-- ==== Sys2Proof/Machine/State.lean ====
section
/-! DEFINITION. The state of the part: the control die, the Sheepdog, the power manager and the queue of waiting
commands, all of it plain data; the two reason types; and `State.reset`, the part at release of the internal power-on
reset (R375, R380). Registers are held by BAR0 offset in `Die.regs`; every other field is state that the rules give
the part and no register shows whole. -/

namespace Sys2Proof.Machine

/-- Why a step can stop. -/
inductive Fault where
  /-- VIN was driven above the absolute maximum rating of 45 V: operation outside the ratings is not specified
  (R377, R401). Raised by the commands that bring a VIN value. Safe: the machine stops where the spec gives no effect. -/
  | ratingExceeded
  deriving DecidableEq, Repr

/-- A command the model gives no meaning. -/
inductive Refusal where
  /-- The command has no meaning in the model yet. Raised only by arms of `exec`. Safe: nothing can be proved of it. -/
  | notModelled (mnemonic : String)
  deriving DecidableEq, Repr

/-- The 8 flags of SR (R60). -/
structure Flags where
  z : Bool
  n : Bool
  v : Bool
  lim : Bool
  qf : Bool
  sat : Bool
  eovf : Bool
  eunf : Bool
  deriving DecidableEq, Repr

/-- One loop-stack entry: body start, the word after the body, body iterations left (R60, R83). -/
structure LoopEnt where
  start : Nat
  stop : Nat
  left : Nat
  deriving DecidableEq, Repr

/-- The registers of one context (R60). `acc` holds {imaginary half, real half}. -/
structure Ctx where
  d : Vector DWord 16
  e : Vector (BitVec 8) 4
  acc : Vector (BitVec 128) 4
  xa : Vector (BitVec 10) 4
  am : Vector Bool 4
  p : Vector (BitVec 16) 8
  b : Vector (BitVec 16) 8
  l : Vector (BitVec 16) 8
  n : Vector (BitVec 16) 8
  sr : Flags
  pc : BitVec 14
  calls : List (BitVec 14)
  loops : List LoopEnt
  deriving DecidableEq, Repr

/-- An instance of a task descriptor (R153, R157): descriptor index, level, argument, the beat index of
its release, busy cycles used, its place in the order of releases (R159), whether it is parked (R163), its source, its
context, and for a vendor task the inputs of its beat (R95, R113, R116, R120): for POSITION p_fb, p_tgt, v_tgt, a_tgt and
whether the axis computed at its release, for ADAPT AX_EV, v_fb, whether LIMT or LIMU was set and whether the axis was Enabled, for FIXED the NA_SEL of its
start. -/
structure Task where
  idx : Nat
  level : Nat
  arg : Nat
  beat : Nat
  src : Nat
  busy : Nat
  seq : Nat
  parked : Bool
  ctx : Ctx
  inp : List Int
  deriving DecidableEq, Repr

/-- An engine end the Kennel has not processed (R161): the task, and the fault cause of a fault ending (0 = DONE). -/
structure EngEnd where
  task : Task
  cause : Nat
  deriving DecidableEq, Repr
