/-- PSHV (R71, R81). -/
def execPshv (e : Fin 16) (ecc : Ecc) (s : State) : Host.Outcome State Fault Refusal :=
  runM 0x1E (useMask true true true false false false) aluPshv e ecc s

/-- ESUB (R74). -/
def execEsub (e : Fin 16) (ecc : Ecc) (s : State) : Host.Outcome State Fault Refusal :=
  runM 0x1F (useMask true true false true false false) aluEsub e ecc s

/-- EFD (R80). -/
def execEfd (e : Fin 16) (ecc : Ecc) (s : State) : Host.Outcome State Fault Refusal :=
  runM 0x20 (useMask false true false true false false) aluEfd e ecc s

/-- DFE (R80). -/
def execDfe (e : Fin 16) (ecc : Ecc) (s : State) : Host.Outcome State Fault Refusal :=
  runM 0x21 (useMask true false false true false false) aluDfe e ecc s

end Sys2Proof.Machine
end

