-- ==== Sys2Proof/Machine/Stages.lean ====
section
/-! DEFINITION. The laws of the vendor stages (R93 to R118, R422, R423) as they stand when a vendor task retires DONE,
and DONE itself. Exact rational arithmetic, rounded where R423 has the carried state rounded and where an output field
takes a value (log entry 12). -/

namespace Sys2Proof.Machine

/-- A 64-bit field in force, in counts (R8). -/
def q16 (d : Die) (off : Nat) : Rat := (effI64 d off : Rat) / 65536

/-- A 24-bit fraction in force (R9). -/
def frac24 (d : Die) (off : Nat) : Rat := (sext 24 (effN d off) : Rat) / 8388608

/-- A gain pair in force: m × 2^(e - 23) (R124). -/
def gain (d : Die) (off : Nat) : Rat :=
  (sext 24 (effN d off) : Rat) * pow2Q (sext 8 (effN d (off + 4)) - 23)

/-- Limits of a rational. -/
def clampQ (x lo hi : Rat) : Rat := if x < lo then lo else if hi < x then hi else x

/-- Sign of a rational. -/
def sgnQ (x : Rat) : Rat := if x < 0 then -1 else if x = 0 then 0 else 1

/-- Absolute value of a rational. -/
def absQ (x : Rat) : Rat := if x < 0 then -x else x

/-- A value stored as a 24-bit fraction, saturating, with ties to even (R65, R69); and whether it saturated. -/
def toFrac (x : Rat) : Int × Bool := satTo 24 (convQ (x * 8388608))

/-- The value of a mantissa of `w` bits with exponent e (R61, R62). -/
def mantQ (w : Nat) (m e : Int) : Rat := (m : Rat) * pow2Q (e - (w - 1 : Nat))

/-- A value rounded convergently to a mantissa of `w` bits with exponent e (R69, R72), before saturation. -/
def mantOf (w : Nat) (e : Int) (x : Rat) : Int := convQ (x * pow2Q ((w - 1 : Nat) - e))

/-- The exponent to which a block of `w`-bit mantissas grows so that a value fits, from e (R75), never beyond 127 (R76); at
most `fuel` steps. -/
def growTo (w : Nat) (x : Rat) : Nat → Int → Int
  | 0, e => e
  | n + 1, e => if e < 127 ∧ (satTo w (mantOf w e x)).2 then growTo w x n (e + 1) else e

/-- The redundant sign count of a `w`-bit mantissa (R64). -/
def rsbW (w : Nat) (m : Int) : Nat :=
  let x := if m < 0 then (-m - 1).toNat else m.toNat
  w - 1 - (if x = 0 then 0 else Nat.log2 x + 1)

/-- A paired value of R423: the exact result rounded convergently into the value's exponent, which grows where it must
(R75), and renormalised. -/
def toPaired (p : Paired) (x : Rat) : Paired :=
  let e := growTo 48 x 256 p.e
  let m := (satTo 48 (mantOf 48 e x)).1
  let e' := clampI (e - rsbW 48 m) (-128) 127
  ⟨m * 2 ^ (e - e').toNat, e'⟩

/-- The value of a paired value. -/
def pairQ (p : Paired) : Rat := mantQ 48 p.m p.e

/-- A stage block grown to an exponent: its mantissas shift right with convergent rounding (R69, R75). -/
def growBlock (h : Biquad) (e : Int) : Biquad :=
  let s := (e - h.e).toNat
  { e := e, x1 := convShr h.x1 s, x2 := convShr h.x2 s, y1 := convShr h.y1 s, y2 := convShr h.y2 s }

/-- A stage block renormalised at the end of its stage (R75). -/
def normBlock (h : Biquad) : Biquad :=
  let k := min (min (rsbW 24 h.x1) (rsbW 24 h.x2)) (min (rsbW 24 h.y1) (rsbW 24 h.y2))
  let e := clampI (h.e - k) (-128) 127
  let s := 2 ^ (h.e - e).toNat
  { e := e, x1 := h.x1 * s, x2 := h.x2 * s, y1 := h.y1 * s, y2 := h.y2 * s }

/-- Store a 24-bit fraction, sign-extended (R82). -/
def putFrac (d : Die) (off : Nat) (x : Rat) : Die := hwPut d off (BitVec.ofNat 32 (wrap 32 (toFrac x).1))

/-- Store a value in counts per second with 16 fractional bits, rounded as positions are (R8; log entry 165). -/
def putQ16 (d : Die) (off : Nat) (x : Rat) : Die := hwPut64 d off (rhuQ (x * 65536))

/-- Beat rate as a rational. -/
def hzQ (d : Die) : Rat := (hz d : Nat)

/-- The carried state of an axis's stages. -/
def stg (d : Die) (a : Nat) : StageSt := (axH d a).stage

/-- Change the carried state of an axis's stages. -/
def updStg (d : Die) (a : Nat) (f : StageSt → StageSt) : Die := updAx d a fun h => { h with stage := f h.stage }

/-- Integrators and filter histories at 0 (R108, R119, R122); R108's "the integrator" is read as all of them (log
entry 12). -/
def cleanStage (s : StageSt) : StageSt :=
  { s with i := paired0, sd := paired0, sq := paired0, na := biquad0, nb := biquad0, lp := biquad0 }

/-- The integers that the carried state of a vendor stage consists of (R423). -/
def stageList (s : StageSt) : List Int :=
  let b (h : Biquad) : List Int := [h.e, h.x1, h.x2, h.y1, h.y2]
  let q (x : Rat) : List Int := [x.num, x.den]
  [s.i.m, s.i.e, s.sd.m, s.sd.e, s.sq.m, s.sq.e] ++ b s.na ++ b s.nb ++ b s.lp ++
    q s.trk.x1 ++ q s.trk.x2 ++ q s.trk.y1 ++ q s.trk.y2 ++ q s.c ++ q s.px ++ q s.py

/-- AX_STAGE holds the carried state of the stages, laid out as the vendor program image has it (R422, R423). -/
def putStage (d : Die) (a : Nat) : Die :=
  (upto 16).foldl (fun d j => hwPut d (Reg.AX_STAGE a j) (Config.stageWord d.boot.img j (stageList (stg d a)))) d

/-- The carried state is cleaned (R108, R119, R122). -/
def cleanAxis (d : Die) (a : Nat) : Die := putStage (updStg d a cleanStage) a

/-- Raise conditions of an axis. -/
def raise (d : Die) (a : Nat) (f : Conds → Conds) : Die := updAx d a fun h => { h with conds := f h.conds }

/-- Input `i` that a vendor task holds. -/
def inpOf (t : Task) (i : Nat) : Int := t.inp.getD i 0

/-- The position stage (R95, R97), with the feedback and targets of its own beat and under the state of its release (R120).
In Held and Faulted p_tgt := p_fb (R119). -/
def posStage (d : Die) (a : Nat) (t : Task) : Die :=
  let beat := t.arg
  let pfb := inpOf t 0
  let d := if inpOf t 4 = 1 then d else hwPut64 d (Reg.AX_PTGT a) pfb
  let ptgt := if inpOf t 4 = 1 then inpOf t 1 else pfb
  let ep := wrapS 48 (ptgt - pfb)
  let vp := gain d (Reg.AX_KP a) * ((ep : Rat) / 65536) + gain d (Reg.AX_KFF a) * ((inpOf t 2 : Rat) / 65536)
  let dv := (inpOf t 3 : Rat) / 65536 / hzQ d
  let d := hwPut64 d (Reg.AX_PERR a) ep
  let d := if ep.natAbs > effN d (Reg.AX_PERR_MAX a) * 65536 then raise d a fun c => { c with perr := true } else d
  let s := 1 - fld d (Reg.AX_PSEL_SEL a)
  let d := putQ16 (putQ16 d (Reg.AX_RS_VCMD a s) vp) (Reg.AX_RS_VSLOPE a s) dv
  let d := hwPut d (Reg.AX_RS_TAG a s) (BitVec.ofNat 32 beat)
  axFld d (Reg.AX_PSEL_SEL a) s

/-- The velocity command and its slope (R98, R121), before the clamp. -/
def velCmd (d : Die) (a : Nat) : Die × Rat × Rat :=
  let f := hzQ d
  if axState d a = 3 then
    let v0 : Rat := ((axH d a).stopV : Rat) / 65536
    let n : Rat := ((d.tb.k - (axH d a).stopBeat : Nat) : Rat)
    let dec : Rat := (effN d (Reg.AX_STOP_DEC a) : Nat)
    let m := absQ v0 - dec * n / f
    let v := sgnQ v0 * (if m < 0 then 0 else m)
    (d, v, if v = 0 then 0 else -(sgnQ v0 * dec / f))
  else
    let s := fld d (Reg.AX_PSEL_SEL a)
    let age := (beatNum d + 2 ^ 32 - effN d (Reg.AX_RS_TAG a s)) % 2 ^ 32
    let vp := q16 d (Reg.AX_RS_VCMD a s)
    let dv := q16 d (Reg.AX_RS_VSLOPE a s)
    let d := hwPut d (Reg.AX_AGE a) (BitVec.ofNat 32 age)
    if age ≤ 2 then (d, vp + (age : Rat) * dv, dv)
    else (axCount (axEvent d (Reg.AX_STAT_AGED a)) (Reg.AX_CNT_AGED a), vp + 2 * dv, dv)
******
Keeping every character as it is, restate the lines above that run from the line with "let s := 2 ^ (h.e - e).toNat" through the line with "task holds. -/", both included, and nothing else.

# [ANSWER SECTION]
  let s := 2 ^ (h.e - e).toNat
  { e := e, x1 := h.x1 * s, x2 := h.x2 * s, y1 := h.y1 * s, y2 := h.y2 * s }

/-- Store a 24-bit fraction, sign-extended (R82). -/
def putFrac (d : Die) (off : Nat) (x : Rat) : Die := hwPut d off (BitVec.ofNat 32 (wrap 32 (toFrac x).1))

/-- Store a value in counts per second with 16 fractional bits, rounded as positions are (R8; log entry 165). -/
def putQ16 (d : Die) (off : Nat) (x : Rat) : Die := hwPut64 d off (rhuQ (x * 65536))

/-- Beat rate as a rational. -/
def hzQ (d : Die) : Rat := (hz d : Nat)

/-- The carried state of an axis's stages. -/
def stg (d : Die) (a : Nat) : StageSt := (axH d a).stage

/-- Change the carried state of an axis's stages. -/
def updStg (d : Die) (a : Nat) (f : StageSt → StageSt) : Die := updAx d a fun h => { h with stage := f h.stage }

/-- Integrators and filter histories at 0 (R108, R119, R122); R108's "the integrator" is read as all of them (log
entry 12). -/
def cleanStage (s : StageSt) : StageSt :=
  { s with i := paired0, sd := paired0, sq := paired0, na := biquad0, nb := biquad0, lp := biquad0 }

/-- The integers that the carried state of a vendor stage consists of (R423). -/
def stageList (s : StageSt) : List Int :=
  let b (h : Biquad) : List Int := [h.e, h.x1, h.x2, h.y1, h.y2]
  let q (x : Rat) : List Int := [x.num, x.den]
  [s.i.m, s.i.e, s.sd.m, s.sd.e, s.sq.m, s.sq.e] ++ b s.na ++ b s.nb ++ b s.lp ++
    q s.trk.x1 ++ q s.trk.x2 ++ q s.trk.y1 ++ q s.trk.y2 ++ q s.c ++ q s.px ++ q s.py

/-- AX_STAGE holds the carried state of the stages, laid out as the vendor program image has it (R422, R423). -/
def putStage (d : Die) (a : Nat) : Die :=
  (upto 16).foldl (fun d j => hwPut d (Reg.AX_STAGE a j) (Config.stageWord d.boot.img j (stageList (stg d a)))) d

/-- The carried state is cleaned (R108, R119, R122). -/
def cleanAxis (d : Die) (a : Nat) : Die := putStage (updStg d a cleanStage) a

/-- Raise conditions of an axis. -/
def raise (d : Die) (a : Nat) (f : Conds → Conds) : Die := updAx d a fun h => { h with conds := f h.conds }

/-- Input `i` that a vendor task holds. -/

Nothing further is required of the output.